While many phishing attacks are designed to steal credit card or PII information from a single individual there are also attacks designed to steal control of a user’s computer. One of the most pervasive and least publically understood threats on the Internet today are botnets. A botnet is computer security jargon for a collection of malicious autonomous software robots running on hundreds of thousands or even millions of computers, mostly using Microsoft Windows, without the owner’s knowledge. Once botnet software is on a computer, the botnet’s controller, or “bot herder,” can remotely use the victim’s computer. The bot herder then controlls the computer to:

• launch denial-of-service attacks;

• install adware or spyware to create a barrage of unwanted advertising;

• send out millions of phishing e-mails and further spread the botnet;

• create false Web “hits” or “click-throughs” to interfere with Web site advertisements and promotions; and

• become part of a very sophisticated Domain Name Service abuse known as “Fast Flux” that allows a bot herder to hide his phishing and malware Web sites behind a constantly changing list of victim IP addresses.

Noted phishing expert Aaron Higbee, Intrepidus Group, points out that while the larger percentage of phishing attacks are directed at stealing individual financial information or PII, there are some phishers involved with botnets that just want to control computers to further their crimes.

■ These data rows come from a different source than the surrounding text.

-- ==== Sys2Proof/Proofs/RoundTrip.lean ====
section
/-!
PROOFS. Encoding and decoding undo each other (O1, O2), and every instruction is the row of its opcode byte (O4). The one fact about
the matrix both directions turn on is `row_of_opcode`: which operand bytes the instruction in a cell keeps, and that its own
operand bytes give it back.
-/

namespace Sys2Proof

open Sys2Proof.Machine Sys2Proof.Statements

/-- The operand bytes of the instruction in a cell are the first ones offered to it, as many as its length asks for; and an
instruction is the one in its cell with its own operand bytes. Where the operand is a word, both hold because a word is its two
bytes; elsewhere by computation. -/
theorem row_of_opcode (i : Instr) :
    (∀ b₁ b₂ : Byte, (instrOf i.opcode b₁ b₂).operand.bytes = [b₁, b₂].take (i.length - 1)) ∧
      ∀ rest : List Byte,
        instrOf i.opcode ((i.operand.bytes ++ rest).getD 0 0) ((i.operand.bytes ++ rest).getD 1 0) = i := by
  cases i
  all_goals simp only [Instr.opcode]
  case nop0C | oraAbs | aslAbs | sloAbs | oraAbsY | sloAbsY | nop1C | oraAbsX | aslAbsX | sloAbsX | jsr | bitAbs | andAbs |
      rolAbs | rlaAbs | andAbsY | rlaAbsY | nop3C | andAbsX | rolAbsX | rlaAbsX | jmpAbs | eorAbs | lsrAbs | sreAbs | eorAbsY |
      sreAbsY | nop5C | eorAbsX | lsrAbsX | sreAbsX | jmpInd | adcAbs | rorAbs | rraAbs | adcAbsY | rraAbsY | nop7C | adcAbsX |
      rorAbsX | rraAbsX | styAbs | staAbs | stxAbs | saxAbs | staAbsY | tas | shy | staAbsX | shx | shaAbsY | ldyAbs | ldaAbs |
      ldxAbs | laxAbs | ldaAbsY | las | ldyAbsX | ldaAbsX | ldxAbsY | laxAbsY | cpyAbs | cmpAbs | decAbs | dcpAbs | cmpAbsY |
      dcpAbsY | nopDC | cmpAbsX | decAbsX | dcpAbsX | cpxAbs | sbcAbs | incAbs | iscAbs | sbcAbsY | iscAbsY | nopFC | sbcAbsX |
      incAbsX | iscAbsX =>
    exact ⟨fun b₁ b₂ => congrArg₂ (fun x y => [x, y]) (lo_word b₂ b₁) (hi_word b₂ b₁),
      fun _ => congrArg _ (word_hi_lo _)⟩
  all_goals
    exact ⟨fun _ _ => rfl, fun _ => rfl⟩

theorem length_operand_bytes (i : Instr) : i.operand.bytes.length = i.length - 1 := by
  have h := Operand.length_bytes i.operand
  rw [Instr.length]
  omega

/-- The fetch of an opcode byte asks for as many bytes as the instruction has: the instruction in the cell keeps that many. -/
theorem opcodeLength_opcode (i : Instr) : opcodeLength i.opcode = i.length := by
  obtain ⟨hbytes, -⟩ := row_of_opcode i
  have hcell : (instrOf i.opcode 0 0).operand.bytes.length + 1 = opcodeLength i.opcode := Operand.length_bytes _
  have hpos : 0 < i.length := by rw [← length_encode i, encode]; exact Nat.succ_pos _
  have hmax : i.length ≤ 3 := Mode.length_le_three _
  rw [← hcell, hbytes, List.length_take, List.length_cons, List.length_singleton]
  omega

/-- Decoding the encoding of an instruction gives it back and leaves what follows. -/
theorem decode_encode_append (i : Instr) (rest : List Byte) : decode (encode i ++ rest) = .ok i rest := by
  obtain ⟨-, hback⟩ := row_of_opcode i
  have hlen := length_operand_bytes i
  have henough : ¬ (i.operand.bytes ++ rest).length + 1 < opcodeLength i.opcode := by
    rw [opcodeLength_opcode, List.length_append]
    omega
  have hdrop : (i.operand.bytes ++ rest).drop (opcodeLength i.opcode - 1) = rest := by
    rw [opcodeLength_opcode, ← hlen, List.drop_left]
  rw [encode, List.cons_append, decode, if_neg henough, hback, hdrop]

/-- Settles O1 by `decode_encode_append`, which every term of `Instr` meets. -/
theorem decodeEncodeRoundTrip : Obligations.DecodeEncodeRoundTrip :=
  fun i rest _ => decode_encode_append i rest

/-- The first one or two of a list's bytes, read with a default, are its own where the list is that long. -/
theorem take_getD_pair {n : Nat} {l : List Byte} (hn : n ≤ 2) (hl : n ≤ l.length) :
    [l.getD 0 0, l.getD 1 0].take n = l.take n := by
  match l, n with
  | [], n =>
    obtain rfl : n = 0 := Nat.le_zero.mp hl
    rfl
  | [_], 0 => rfl
  | [_], 1 => rfl
  | _ :: _ :: _, 0 => rfl
  | _ :: _ :: _, 1 => rfl
  | _ :: _ :: _, 2 => rfl

/-- The encoding of the instruction in a cell is its opcode byte and the operand bytes it kept. -/
theorem encode_instrOf (op b₁ b₂ : Byte) :
    encode (instrOf op b₁ b₂) = op :: [b₁, b₂].take (opcodeLength op - 1) := by
  have hop := opcode_instrOf op b₁ b₂
  have hlen := opcodeLength_opcode (instrOf op b₁ b₂)
  obtain ⟨hbytes, -⟩ := row_of_opcode (instrOf op b₁ b₂)
  rw [hop] at hlen hbytes
  rw [encode, hop, hbytes, hlen]

/-- Settles O2: what the decoder took off the bytes is what the encoding of its instruction puts back (`encode_instrOf`). -/
theorem encodeDecodeRoundTrip : Obligations.EncodeDecodeRoundTrip := by
  intro bytes i rest h
  refine ⟨?_, i.wellFormed_eq_true⟩
  match bytes with
  | [] => exact nomatch h
  | op :: tail =>
    rw [decode] at h
    split at h
    · exact nomatch h
    · next henough =>
      cases h
      have htwo : opcodeLength op - 1 ≤ 2 := by have := opcodeLength_le_three op; omega
      have hthere : opcodeLength op - 1 ≤ tail.length := by omega
      rw [encode_instrOf, take_getD_pair htwo hthere, List.cons_append, List.take_append_drop]

/-- The length of a mode, class by class (rule R51). -/
theorem Mode.length_classes (m : Mode) :
    (m.length = 1 ↔ m ∈ [.implied, .accumulator]) ∧
    (m.length = 3 ↔ m ∈ [.absolute, .absoluteX, .absoluteY, .indirect]) ∧
    (m.length = 2 ↔ m ∈ [.immediate, .zeroPage, .zeroPageX, .zeroPageY, .indirectX, .indirectY, .relative]) := by
  cases m <;> decide

/-- Operation, mode and printed time of an instruction stand in the matrix cell of its opcode byte. -/
theorem row_eq_cell (i : Instr) : (i.operation, i.operand.mode, baseCycles i.form) = cell i.opcode := by
  cases i
  all_goals
    simp only [Instr.opcode]
    rfl

/-- Settles O4: the row by `row_eq_cell`, the lengths by `length_encode` and `Mode.length_classes`. -/
theorem everyRowHasItsModeLengthAndTime : Obligations.EveryRowHasItsModeLengthAndTime := by
  intro i
  exact ⟨row_eq_cell i, length_encode i, i.operand.mode.length_classes⟩

/-- Bytes that are the encoding of an instruction decode to it. -/
theorem decode_of_encode {i : Instr} {bytes : List Byte} (h : encode i = bytes) : decode bytes = .ok i [] := by
  rw [← h, ← List.append_nil (encode i)]
  exact decode_encode_append i []

/-- Settles O5: each byte string is the encoding of the instruction the spec prints it for. -/
theorem wordsOfTheSpecDecode : Obligations.WordsOfTheSpecDecode := by
  refine ⟨?_, ?_, ?_, ?_, ?_, ?_, ?_, ?_, ?_, ?_, ?_, ?_, ?_, ?_, ?_⟩
  all_goals exact decode_of_encode rfl

end Sys2Proof
end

One of the best known and reviewed botnets in the computer security community is the “Storm” botnet. The Storm botnet’s authors and Storm’s complete size are unknown. Some computer security experts estimate that the Storm botnet may be made up of as many as 250,000 to 1 million infected computers. [FOOTNOTE 3] What is known about botnets like Storm is that they can be very dangerous and difficult to investigate or shut down. “Botnets are incredibly resilient, can mutate and are very survivable,” says Higbee. “Phishers employ multiple techniques to gain control of victim computers, [such as] domain squatting and using malicious e-mail attachments and even Trojaned copies of downloadable television programs.”

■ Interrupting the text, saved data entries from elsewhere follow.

-- ==== Sys2Proof/Proofs/Shifts.lean ====
section
/-!
PROOFS. The shifts and rotations of rule R95 as numbers, and the rotations as moves of nine bits, operand and carry, around a ring
(O21).
-/

namespace Sys2Proof.Machine

/-! ## As numbers -/

section
variable (m : Byte) (c : Bool)

theorem bit_zero_iff : bit m 0 = true ↔ m.toNat % 2 = 1 := by
  rw [bit, BitVec.getLsbD, Nat.testBit_zero, decide_eq_true_iff]

theorem bit_seven_iff : bit m 7 = true ↔ 128 ≤ m.toNat := by
  rw [bit_seven, decide_eq_true_iff]

theorem toNat_asl : (asl m c).1.toNat = m.toNat * 2 % 256 := BitVec.toNat_ofNat _ _

theorem toNat_rol : (rol m c).1.toNat = m.toNat * 2 % 256 + c.toNat := by
  have hc := c.toNat_lt
  rw [rol, BitVec.toNat_ofNat]
  omega

theorem toNat_ror : (ror m c).1.toNat = m.toNat / 2 + c.toNat * 128 := by
  have hm := m.isLt
  have hc := c.toNat_lt
  rw [ror, BitVec.toNat_ofNat]
  omega

end

/-! ## As moves of bits -/

/-- The byte with the given bits, bit 0 first. -/
def ofBits (b₀ b₁ b₂ b₃ b₄ b₅ b₆ b₇ : Bool) : Byte := BitVec.ofBoolListLE [b₀, b₁, b₂, b₃, b₄, b₅, b₆, b₇]

section
variable (b₀ b₁ b₂ b₃ b₄ b₅ b₆ b₇ c : Bool)

theorem toNat_ofBits : (ofBits b₀ b₁ b₂ b₃ b₄ b₅ b₆ b₇).toNat = b₀.toNat + 2 * b₁.toNat + 4 * b₂.toNat + 8 * b₃.toNat +
    16 * b₄.toNat + 32 * b₅.toNat + 64 * b₆.toNat + 128 * b₇.toNat := by
  simp only [ofBits, BitVec.ofBoolListLE, BitVec.toNat_concat, List.length_nil, BitVec.toNat_zero]
  omega

/-- ROL puts the carry below bit 0 and takes bit 7 out. -/
theorem rol_ofBits : rol (ofBits b₀ b₁ b₂ b₃ b₄ b₅ b₆ b₇) c = (ofBits c b₀ b₁ b₂ b₃ b₄ b₅ b₆, b₇) := by
  have h₀ := b₀.toNat_lt
  have h₁ := b₁.toNat_lt
  have h₂ := b₂.toNat_lt
  have h₃ := b₃.toNat_lt
  have h₄ := b₄.toNat_lt
  have h₅ := b₅.toNat_lt
  have h₆ := b₆.toNat_lt
  refine Prod.ext (BitVec.eq_of_toNat_eq ?_) BitVec.getLsbD_ofBoolListLE
  rw [toNat_rol, toNat_ofBits, toNat_ofBits]
  omega

/-- ROR puts the carry above bit 7 and takes bit 0 out. -/
theorem ror_ofBits : ror (ofBits b₀ b₁ b₂ b₃ b₄ b₅ b₆ b₇) c = (ofBits b₁ b₂ b₃ b₄ b₅ b₆ b₇ c, b₀) := by
  have h₀ := b₀.toNat_lt
  refine Prod.ext (BitVec.eq_of_toNat_eq ?_) BitVec.getLsbD_ofBoolListLE
  rw [toNat_ror, toNat_ofBits, toNat_ofBits]
  omega

end

/-- Every byte is given by its bits. -/
theorem exists_ofBits (m : Byte) : ∃ b₀ b₁ b₂ b₃ b₄ b₅ b₆ b₇, m = ofBits b₀ b₁ b₂ b₃ b₄ b₅ b₆ b₇ := by
  refine ⟨bit m 0, bit m 1, bit m 2, bit m 3, bit m 4, bit m 5, bit m 6, bit m 7, BitVec.eq_of_getLsbD_eq fun k hk => ?_⟩
  rw [ofBits, BitVec.getLsbD_ofBoolListLE]
  interval_cases k <;> rfl

section
variable (m : Byte) (c : Bool)

/-- Nine moves around a ring of nine bits. -/
theorem rol_nine : (fun p : Byte × Bool => rol p.1 p.2)^[9] (m, c) = (m, c) := by
  obtain ⟨b₀, b₁, b₂, b₃, b₄, b₅, b₆, b₇, rfl⟩ := exists_ofBits m
  simp only [Function.iterate_succ_apply, rol_ofBits, Function.iterate_zero_apply]

theorem ror_nine : (fun p : Byte × Bool => ror p.1 p.2)^[9] (m, c) = (m, c) := by
  obtain ⟨b₀, b₁, b₂, b₃, b₄, b₅, b₆, b₇, rfl⟩ := exists_ofBits m
  simp only [Function.iterate_succ_apply, ror_ofBits, Function.iterate_zero_apply]

theorem ror_rol : ror (rol m c).1 (rol m c).2 = (m, c) := by
  obtain ⟨b₀, b₁, b₂, b₃, b₄, b₅, b₆, b₇, rfl⟩ := exists_ofBits m
  rw [rol_ofBits, ror_ofBits]

end

/-- Settles O21: the values as numbers, the round trips of the rotations as moves of bits. -/
theorem shiftHelpers : Obligations.ShiftHelpers := by
  intro m c
  have hhalf : (lsr m c).1.toNat < 128 := by
    have hm := m.isLt
    rw [toNat_lsr]
    omega
  exact ⟨toNat_asl m c, bit_seven_iff m, toNat_lsr m c, bit_zero_iff m, hhalf, toNat_rol m c, bit_seven_iff m, toNat_ror m c,
    bit_zero_iff m, rol_nine m c, ror_nine m c, ror_rol m c⟩

end Sys2Proof.Machine
end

Malware and volatile memory forensics expert, Aaron Walters, Volatile Systems, noted that “the individuals building and maintaining botnet software are real professionals building sophisticated software for a criminal industry.” Walters went on to explain that some bot herders had been attacking virtual hosting service providers to Trojan hundreds of Web sites to further expand their bot networks. Walters made it clear that while most bot herders are simply users of publically available botnet “kits,” there is a small core of software developers actively building new and more sophisticated botnets.

When Higbee and Walters were asked what the average user could do to protect themselves from phishing and botnet threats they came up with this short list of recommendations:

• make sure that you receive Microsoft Update patches; Higbee noted that Microsoft sends out regular botnet security updates as part of its “Malicious Software Removal Tool”;

• keep your antivirus product of choice current;

• be suspicious of forwarded e-mails;

• note that several, reputable antivirus vendors provide free online scanning of your computer; and

• be wary of Web site popups asking for user information, credit card or other financial information.

Brian Dykstra is a senior partner at Jones Dykstra & Associates, a Maryland-based consulting firm. Jones Dykstra & Associates specializes in e-discovery, computer forensics, expert witness testimony and computer intrusion response services.


FN1 McCall, T., 2007, “Gartner Survey Shows Phishing Attacks Escalated in 2007; More than $3 Billion Lost to These Attacks.”

FN2 APWG, 2008, “Phishing Activities Trends Report Q1/2008.”

FN3 Larkin, E., 2007, “Storm Worm’s virulence may change tactics.”